¹ Reverse primer and probes the same as TP53 t1/t3/t4 and t5/t6/t7 multiplex long amplicon ddPCR assays [13].

.

ddPCR cycling conditions were 94 °C for 10 min, then 50 cycles of 94 °C for 30 s, 64 °C for 1 min, 72 °C for 6 min, followed by 98 °C for 10 min and then hold temperature of 12 °C. The data was quantitated from analysis of 2-D plots (Table S4). As two probes were run in the FAM channel to allow concurrent quantitation of t8β and t8γ transcripts, analysis was performed using the Advanced Classification Method in the QuantaSoft Analysis Pro Software [39].

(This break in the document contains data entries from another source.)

-- ==== Sys2Proof/Machine/Strings.lean ====
section
/-!
DEFINITION. The string instructions and the repeat prefix (43_string.md). One call of a meaning is one element:
under a repeat prefix the machine comes back for the next element without fetching again (R301, R307, log 8).
-/

namespace Sys2Proof.Machine

/-! ## One element -/

/-- MOVS on one element (R302). -/
def movsOnce (w : Width) (s : State) : State :=
  let v := s.readSeg w s.srcSegment (s.reg16 .si)
  let s1 := s.afterRead w s.srcSegment (s.reg16 .si)
  ((s1.writeSeg w .es (s.reg16 .di) v).stepIndex w .si).stepIndex w .di

/-- CMPS on one element: source minus destination (R303). -/
def cmpsOnce (w : Width) (s : State) : State :=
  let a := s.readSeg w s.srcSegment (s.reg16 .si)
  let s1 := s.afterRead w s.srcSegment (s.reg16 .si)
  let b := s1.readSeg w .es (s.reg16 .di)
  let s2 := s1.afterRead w .es (s.reg16 .di)
  ((s2.setFlags (s.flags.arith (subN a b false))).stepIndex w .si).stepIndex w .di

/-- SCAS on one element: accumulator minus destination (R304). -/
def scasOnce (w : Width) (s : State) : State :=
  let b := s.readSeg w .es (s.reg16 .di)
  ((s.afterRead w .es (s.reg16 .di)).setFlags (s.flags.arith (subN (s.acc w) b false))).stepIndex w .di

/-- LODS on one element (R305). -/
def lodsOnce (w : Width) (s : State) : State :=
  let s1 := s.afterRead w s.srcSegment (s.reg16 .si)
  (s1.setAcc w (s.readSeg w s.srcSegment (s.reg16 .si))).stepIndex w .si

/-- STOS on one element (R306). -/
def stosOnce (w : Width) (s : State) : State :=
  (s.writeSeg w .es (s.reg16 .di) (s.acc w)).stepIndex w .di

/-! ## The repeat loop -/

/-- Whether the `z` bit is compared with ZF: CMPS and SCAS only (R301). -/
def comparesZF : StringOp → Bool
  | .cmps | .scas => true
  | .movs | .lods | .stos => false

/-- The loop of R301, one turn: without a repeat prefix the element alone; with one, nothing if CX is 0, else the
element and `CX - 1`. The instruction is done when CX is 0 or, for a comparison, ZF differs from `z`. -/
def repeatString (op : StringOp) (w : Width) (once : State → State) (s : State) : State :=
  match s.rep with
  | none => { once s with run := .running }
  | some z =>
    if s.reg16 .cx = 0 then { s with run := .running }
    else
      let s1 := once s
      let s2 := s1.setReg16 .cx (s1.reg16 .cx - 1)
      if s2.reg16 .cx = 0 ∨ (comparesZF op = true ∧ s2.flags.ZF ≠ z) then { s2 with run := .running }
      else { s2 with run := .repeating op w }

/-- REP, REPE (z = 1), REPNE (z = 0): the prefix byte (R301); of several the last counts. -/
def execRep (z : Bool) (s : State) : Result := .next { s with rep := some z }

/-- MOVS (R302). -/
def execMovs (w : Width) (s : State) : Result := .next (repeatString .movs w (movsOnce w) s)

/-- CMPS (R303). -/
def execCmps (w : Width) (s : State) : Result := .next (repeatString .cmps w (cmpsOnce w) s)

/-- SCAS (R304). -/
def execScas (w : Width) (s : State) : Result := .next (repeatString .scas w (scasOnce w) s)

/-- LODS (R305). -/
def execLods (w : Width) (s : State) : Result := .next (repeatString .lods w (lodsOnce w) s)

/-- STOS (R306). -/
def execStos (w : Width) (s : State) : Result := .next (repeatString .stos w (stosOnce w) s)

end Sys2Proof.Machine
end

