-- ==== Sys2Proof/Certificates/Slice0/Obligations.lean ====
section
/-!
DEFINITION. The statements for the provers, from the numbered rules of spec/. The terms they use (`SameFlow`,
`WroteRM`, `Stored`, `InterruptSequence` and so on) are in Safety.lean. Every statement about an instruction says
that it completes, what it writes, and that nothing else changes. What an instruction does to memory is said twice:
by the bus after the cycles it runs, in any environment, and byte by byte when nothing comes from outside (`Quiet`).
-/

open Sys2Proof Sys2Proof.Machine

/-! ## Reset, the step, and the invariant -/

/-- After reset execution begins at physical FFFF0H (R452). That CS is FFFFH and IP 0000H there is the spec's own
decision (D7), not its source's. -/
def Obligations.ResetEntryPoint : Prop :=
  State.reset.segs.cs = 0xFFFF ∧ State.reset.ip = 0x0000 ∧ State.reset.codeAddr 0 = 0xFFFF0 ∧
  ∀ s : State, s.resetSequence.segs.cs = 0xFFFF ∧ s.resetSequence.ip = 0x0000 ∧ s.resetSequence.codeAddr 0 = 0xFFFF0

/-- The invariant holds after reset. -/
def Obligations.ResetSatisfiesInvariant : Prop := State.reset.Inv

/-- Every step keeps the invariant `State.Inv`: the canonical form of memory, the inhibit consumed at its boundary,
TF of an instruction kept only behind a prefix, a repeat prefix in force while a string instruction repeats, none in
force in a halted or resetting processor, and the processor in reset exactly while RESET is HIGH; and no step
changes a parameter of R7. -/
def Obligations.StepKeepsInvariant : Prop :=
  ∀ s t : State, step s = .next t → (s.Inv → t.Inv) ∧ t.params = s.params

/-- RESET (R450, R451): while it is HIGH the processor is dormant, nothing but its run state and what was in
progress changes; when it is LOW again, the state of R50. The sample of RESET that opens a step, and what other
masters do first, is log 6. -/
def Obligations.ResetPulse : Prop :=
  ∀ s : State,
    let u := s.tick
    (u.bus.pins.reset = true → step s = .next (intoReset u)) ∧
    (u.bus.pins.reset = false → s.run = .inReset → ∃ t, step s = .next t ∧ t.run = .running ∧
      t.segs = { es := 0, cs := 0xFFFF, ss := 0, ds := 0 } ∧ t.ip = 0 ∧
      t.flags = ⟨false, false, false, false, false, false, false, false, false⟩ ∧
      t.inhibit = false ∧ t.locked = false ∧ t.segOverride = none ∧ t.rep = none ∧ t.trap = false ∧
      t.bus = { u.bus with queue := [], stale := [], nmiLatch := false })

/-- RESET takes effect at once, not at an instruction boundary (R450, R451, R456, U17). A step in which RESET comes
ends in reset, with nothing in progress left. From then on the processor runs no cycle: its reads change nothing,
its writes change no byte but those they were to write, and nothing is recorded. An instruction cut between the two
cycles of a word at an odd address has written its low byte, and only that cycle is in the record, among instruction
fetches. That the rest of the word is then any value is log 12. -/
def Obligations.ResetDuringInstruction : Prop :=
  (∀ s t : State, step s = .next t → t.bus.pins.reset = true → t.run = .inReset ∧ t = intoReset t) ∧
  (∀ (b : Bus) (v : View) (w : Width) (x : Access) (u : Operand w), b.pins.reset = true →
    b.afterRead v w x = { b with draws := (b.afterRead v w x).draws } ∧
    let c := b.write v w x u
    c = { b with mem := c.mem, draws := c.draws } ∧
      ∀ a, .mem a ≠ x.lo → (w = .word → .mem a ≠ x.hi) → c.readByte a = b.readByte a) ∧
  ∀ (s : State) (off : Word) (x y : Sample),
    let lo := phys (s.sreg (s.segOverride.getD .ds)) off
    let hi := phys (s.sreg (s.segOverride.getD .ds)) (off + 1)
    s.bus.pins.reset = false → s.bus.requests = Requests.none → s.params.map = [] → s.bus.env = [x, y] →
    x.requests = Requests.none → y.requests = Requests.none → x.fetch = none → x.pins.reset = false →
    y.pins.reset = true → lo.toNat % 2 = 1 →
    ∃ t, exec (.movMemAcc .word off) s = .next t ∧ t.bus.pins.reset = true ∧ t.readByte lo = s.reg8 .al ∧
      (∀ a, a ≠ lo → a ≠ hi → t.readByte a = s.readByte a) ∧
      withoutFetches t.bus.log =
        .write (some (s.segOverride.getD .ds)) (.mem lo) (.byte (s.reg8 .al)) :: withoutFetches s.bus.log

/-- A running processor fetches the next instruction; RESET, if it has come by then, takes effect (R450). When the
bytes fetched are those of `i`, the step is the meaning of `i` after IP has moved past them, with `IPstart` at the
first prefix byte (R14) and TF at the start noted (R404), followed by nothing for a prefix byte (R414) and by the
end of the instruction otherwise. There the prefixes and the lock end, but for a repeating or waiting instruction
(R45, R77, R116, R393); the outside world is sampled once more; interrupts are recognised (R414); and RESET, if it
has come, takes effect (R450). The fetch of R117; what it fetches is the statement FetchAndStoredCode. That a prefix
byte is a step of its own is log 7; the sampling at the start and the end of a step, and the cycles other masters
then run, are logs 6 and 14. -/
def Obligations.StepRunsDecodedInstruction : Prop :=
  (∀ s : State, s.run = .running → s.tick.fetched.bus.pins.reset = true → step s = .next (intoReset s.tick.fetched)) ∧
  (∀ (s : State) (i : Instr) (rest : List Byte),
    let u := s.tick.fetched
    let len := u.codeBytes.length - rest.length
    let v := u.advance len
    u.bus.pins.reset = false → s.run = .running → decode u.codeBytes = .ok i rest →
    (u.params.queueVisibility = .refuse → u.isStale len = false) →
    (u.rep.isSome = true → i.isPrefixByte = true ∨ i.isString = true) →
    step s = thenState (fun t => if i.isPrefixByte then t else t.finish) (exec i v) ∧
    u = { s with bus := u.bus } ∧ v.ip = s.ip + BitVec.ofNat 16 len ∧ v.regs = s.regs ∧ v.segs = s.segs ∧
    v.flags = s.flags ∧
    v.control = { s.control with ipStart := if s.prefixPending then s.ipStart else s.ip, trap := s.flags.TF } ∧
    v.bus = { u.bus with queue := v.bus.queue, stale := v.bus.stale } ∧
    (∀ c, c ∈ v.bus.queue ↔ c ∈ u.bus.queue ∧ ∀ k, k < len → c.1 ≠ (s.codeAddr k).toNat) ∧
    ∀ a, a ∈ v.bus.stale ↔ a ∈ u.bus.stale ∧ ∀ k, k < len → a ≠ s.codeAddr k) ∧
  ∀ s : State,
    let e := match s.run with
      | .repeating _ _ | .waiting _ => s
      | .running | .halted | .inReset => unprefixed s
    let a : State := { e with bus := e.bus.start e.view }
    let h : State :=
      if s.run = .halted ∧ givesBusAway e = true ∧ a.bus.pins.reset = false then
        { a with bus := { a.bus with log := .halt :: a.bus.log } }
      else a
    (h.bus.pins.reset = true → s.finish = intoReset h) ∧
    (h.bus.pins.reset = false →
      s.finish = if h.recognise.bus.pins.reset then intoReset h.recognise else h.recognise)

/-- Bytes that are no instruction are refused, by the decoder's reason: among them each of the 22 first bytes with
no row, and 0FH, whatever follows (R120, R121). A repeat prefix before an instruction that is no string primitive is
refused (R308), and so, under `QUEUE_VISIBILITY = refuse`, is an instruction a byte of which may be a stale copy
(D6). -/
def Obligations.StepRefusesUndefined : Prop :=
  ((∀ b : Byte, b ∈ ([0x60, 0x61, 0x62, 0x63, 0x64, 0x65, 0x66, 0x67, 0x68, 0x69, 0x6A, 0x6B, 0x6C, 0x6D, 0x6E, 0x6F,
      0xC0, 0xC1, 0xC8, 0xC9, 0xD6, 0xF1] : List Byte) →
    ∀ rest, decode (b :: rest) = .reject (.undefinedOpcode b)) ∧
    ∀ rest, decode (0x0F :: rest) = .reject .popCs) ∧
  ∀ s : State,
    let u := s.tick.fetched
    u.bus.pins.reset = false → s.run = .running →
    (∀ e, decode u.codeBytes = .reject e → step s = .refused (.undefinedEncoding e)) ∧
    ∀ i rest, decode u.codeBytes = .ok i rest →
      let stale := ∃ k, k < u.codeBytes.length - rest.length ∧ s.codeAddr k ∈ u.bus.stale
      (u.params.queueVisibility = .refuse → stale → step s = .refused .staleCode) ∧
      ((u.params.queueVisibility = .refuse → ¬stale) → u.rep.isSome = true → i.isPrefixByte = false →
        i.isString = false → step s = .refused .repBeforeNonString)

/-- Instruction fetch and the queue (R41, R72, R73, R80, R85, R460). A fetch is a bus cycle that reads one code byte,
or an aligned word where the queue has room for both bytes, into the queue, from memory or from a device, whose answer
it uses up. When nothing comes from outside and nothing is queued, the step fetches exactly the bytes of the
instruction at CS:IP, each in a cycle of its own, and these are the bytes it decodes; a byte already queued it
decodes as it was fetched. A store changes no queued copy; to a byte not queued, the old byte may turn out to have
been fetched before the store if it is one of the next six and there is a queue, and is seen as new otherwise; where
a program that executes such a byte is refused, the byte is marked (D6). A store of another master does the same; of
several, served together, all fetches come before the first (R84). That fetches come byte by byte unless the environment
says otherwise, and that old or new is chosen at the store, is log 9. -/
def Obligations.FetchAndStoredCode : Prop :=
  (∀ (b : Bus) (v : View) (w : Width) (k : Nat),
    let lo := v.codeAt k
    let hi := v.codeAt (k + 1)
    let c := b.fetch v w k
    c = { b with queue := c.queue, answers := c.answers, draws := c.draws, log := c.log } ∧
    (w = .byte ∨ lo.toNat % 2 = 1 ∨ 5 ≤ k ∨ b.isQueued hi = true →
      ∃ x, c.queue = b.queue ++ [(lo.toNat, x)] ∧ c.log = .fetch lo (.byte x) :: b.log ∧
        match v.presence lo with
        | .ram | .rom => x = b.readByte lo ∧ c.answers = b.answers
        | .device => ∀ y rest, b.answers = (.mem lo, y) :: rest → x = y ∧ c.answers = rest) ∧
    (w = .word → lo.toNat % 2 = 0 → k < 5 → b.isQueued hi = false →
      ∃ x y, c.queue = b.queue ++ [(lo.toNat, x), (hi.toNat, y)] ∧
        c.log = .fetch lo (.word (joinBytes y x)) :: b.log ∧
        (v.params.map = [] → x = b.readByte lo ∧ y = b.readByte hi ∧ c.answers = b.answers))) ∧
  (∀ (s : State) (i : Instr), Quiet s → s.run = .running → s.bus.queue = [] → i.wf = true →
    (∀ k x, (encode i)[k]? = some x → s.readByte (s.codeAddr k) = x) →
    let held := fun k => s.readByte (s.codeAddr k)
    let places := List.range (encode i).length
    s.fetched.codeBytes = encode i ∧
    s.fetched = { s with bus := { s.bus with
      queue := places.map fun k => ((s.codeAddr k).toNat, held k)
      log := (places.map fun k => BusCycle.fetch (s.codeAddr k) (.byte (held k))).reverse ++ s.bus.log } }) ∧
  (∀ (s : State) (k : Nat) (x : Byte), s.codeBytes[k]? = some x → s.bus.copyAt (s.codeAddr k) = some x) ∧
  (∀ (b : Bus) (v : View) (a : Addr) (x : Byte), v.presence a = .ram →
    b.serve v [.write (.mem a) x] =
      { b.storeByte v a x with log := .master (.write (.mem a) x) :: (b.storeByte v a x).log }) ∧
  (∀ (b : Bus) (v : View) (l : List MasterCycle) (a : Addr),
    let t := b.serve v l
    (∀ y, b.copyAt a = some y → t.copyAt a = some y) ∧
    (b.copyAt a = none → t.copyAt a = none ∨ t.copyAt a = some (b.readByte a)) ∧
    ∃ f, t.log = masterLog l ++ (f ++ b.log) ∧ ∀ c, c ∈ f → ∃ a x, c = .fetch a (.byte x)) ∧
  ∀ (s : State) (a : Addr) (x : Byte),
    let t := s.setBus (s.bus.storeByte s.view a x)
    t.readByte a = x ∧ (∀ c y, s.bus.copyAt c = some y → t.bus.copyAt c = some y) ∧
    (∀ c, c ≠ a → t.bus.copyAt c = s.bus.copyAt c) ∧
    (s.bus.copyAt a = none →
      (t.bus.copyAt a = none ∨
        t.bus.copyAt a = some (s.readByte a) ∧ t.bus.log = .fetch a (.byte (s.readByte a)) :: s.bus.log) ∧
      ((∀ k, k < 6 → s.view.codeAt k ≠ a) ∨ s.params.queueVisibility = .alwaysNew → t.bus.copyAt a = none)) ∧
    (s.params.queueVisibility = .refuse → s.fetching = true → s.bus.pins.reset = false →
      (∃ k, k < 6 ∧ s.view.codeAt k = a) → x ≠ s.readByte a → a ∈ t.bus.stale)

4.4. Bioinformatics and Statistical Analysis

TCGA BRCA gene expression level 3 data was downloaded on 06/10/2019 [20,21] with TP53 mutation information downloaded from UCSC Xena [40] on 23042020. Data was plotted using either R or GraphPad Prism8. Nominal variable association of TP53 transcript information with standard clinical and pathological features was performed using either ANOVA (for breast cancer subtype and histological grade), t-test (for tumor ER or PgR status, or patient LN status) or correlation analysis (for patient age at diagnosis). The association of tumor TP53 information (TP53 mutation status, the individual TP53 transcripts or the TP53 5′ or 3′ ends) with the time to a distant metastatic event was determined using Cox proportional hazards regression models [41,42]. Note that samples with any missing clinical, pathological or TP53 information (n = 4) were omitted from this analysis. TP53 information that was a significant prognostic factor in univariable analysis was included with the potential clinical and pathological confounders in a multivariable Cox proportional hazards regression model. All statistical tests were 2-sided, and significance was defined as an alpha of 0.05. Analyses were performed in the R environment [43].

5. Conclusions

We have performed an integrated analysis of the TP53 locus in a New Zealand breast cancer cohort, by sequencing both the TP53 gene and quantitating the individual TP53 transcripts expressed from the locus, and combining this with patient clinical and pathological information. Novel multiplex long amplicon ddPCR assay were devised to detect the eighth TP53 reference transcript, LRG_321t8, encoding the ∆40p53α isoform, and also transcripts encoding β and γ versions of this isoform. In the cohort analyzed here, we observed that 16% of TP53 mutations affect splicing to generate additional TP53 transcripts, as confirmed in long amplicon ddPCR assays. Those mutations that influenced TP53 intron 4 splicing were associated with overexpression of transcripts encoding the ∆133p53 isoforms. We show that incorporating TP53 transcript information in addition to TP53 mutation status may be a more accurate predictor of breast cancer patient prognosis.